# How to complete this task
Which lines of the records below contain the word "reads"? Report each of them in full.

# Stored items
- Opening Delimiter -
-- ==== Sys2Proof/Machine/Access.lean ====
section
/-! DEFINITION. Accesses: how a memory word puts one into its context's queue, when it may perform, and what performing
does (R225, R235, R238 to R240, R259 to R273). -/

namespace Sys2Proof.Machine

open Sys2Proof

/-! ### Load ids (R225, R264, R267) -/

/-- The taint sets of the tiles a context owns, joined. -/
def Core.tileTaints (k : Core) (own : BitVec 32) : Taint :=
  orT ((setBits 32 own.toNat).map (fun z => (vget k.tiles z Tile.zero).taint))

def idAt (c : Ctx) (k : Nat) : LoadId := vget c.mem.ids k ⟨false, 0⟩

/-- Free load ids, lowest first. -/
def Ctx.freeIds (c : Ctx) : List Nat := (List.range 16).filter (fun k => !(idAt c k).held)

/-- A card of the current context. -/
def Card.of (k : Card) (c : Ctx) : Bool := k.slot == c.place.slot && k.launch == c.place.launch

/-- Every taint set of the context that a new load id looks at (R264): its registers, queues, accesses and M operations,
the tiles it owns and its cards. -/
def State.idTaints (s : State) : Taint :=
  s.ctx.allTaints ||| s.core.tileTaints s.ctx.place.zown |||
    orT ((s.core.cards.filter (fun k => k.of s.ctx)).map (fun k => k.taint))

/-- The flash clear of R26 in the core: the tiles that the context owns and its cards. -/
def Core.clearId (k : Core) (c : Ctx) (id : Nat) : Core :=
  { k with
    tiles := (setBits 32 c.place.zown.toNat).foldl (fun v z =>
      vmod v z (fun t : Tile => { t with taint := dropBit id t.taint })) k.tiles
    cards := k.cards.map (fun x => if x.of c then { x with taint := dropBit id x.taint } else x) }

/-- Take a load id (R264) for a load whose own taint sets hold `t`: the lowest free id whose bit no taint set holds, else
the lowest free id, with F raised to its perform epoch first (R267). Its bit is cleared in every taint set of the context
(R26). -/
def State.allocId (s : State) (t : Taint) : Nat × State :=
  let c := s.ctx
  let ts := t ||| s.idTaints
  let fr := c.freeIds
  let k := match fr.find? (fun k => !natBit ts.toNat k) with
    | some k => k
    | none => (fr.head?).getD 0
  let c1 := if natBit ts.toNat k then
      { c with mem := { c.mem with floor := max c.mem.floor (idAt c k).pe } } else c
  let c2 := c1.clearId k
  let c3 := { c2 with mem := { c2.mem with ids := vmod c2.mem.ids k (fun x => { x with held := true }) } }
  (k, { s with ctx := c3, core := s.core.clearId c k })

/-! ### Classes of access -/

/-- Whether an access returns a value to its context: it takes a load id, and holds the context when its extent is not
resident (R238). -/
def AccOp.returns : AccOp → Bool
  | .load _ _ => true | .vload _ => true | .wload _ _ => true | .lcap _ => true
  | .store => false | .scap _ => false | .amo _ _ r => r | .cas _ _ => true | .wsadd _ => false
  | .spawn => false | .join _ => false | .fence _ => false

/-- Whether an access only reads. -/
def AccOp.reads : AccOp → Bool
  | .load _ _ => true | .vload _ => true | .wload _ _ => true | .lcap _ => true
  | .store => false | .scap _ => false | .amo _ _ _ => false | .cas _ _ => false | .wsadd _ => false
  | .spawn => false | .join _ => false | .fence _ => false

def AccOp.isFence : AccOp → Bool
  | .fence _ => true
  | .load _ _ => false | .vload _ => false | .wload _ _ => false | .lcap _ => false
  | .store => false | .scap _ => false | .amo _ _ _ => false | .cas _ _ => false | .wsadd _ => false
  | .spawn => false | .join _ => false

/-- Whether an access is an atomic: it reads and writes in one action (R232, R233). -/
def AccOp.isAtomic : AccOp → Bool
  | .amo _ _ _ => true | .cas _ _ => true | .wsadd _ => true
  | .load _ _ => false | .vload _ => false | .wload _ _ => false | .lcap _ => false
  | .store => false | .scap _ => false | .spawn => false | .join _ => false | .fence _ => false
- Closing Delimiter -
# Written response
/-- Whether an access only reads. -/
def AccOp.reads : AccOp → Bool
/-- Whether an access is an atomic: it reads and writes in one action (R232, R233). -/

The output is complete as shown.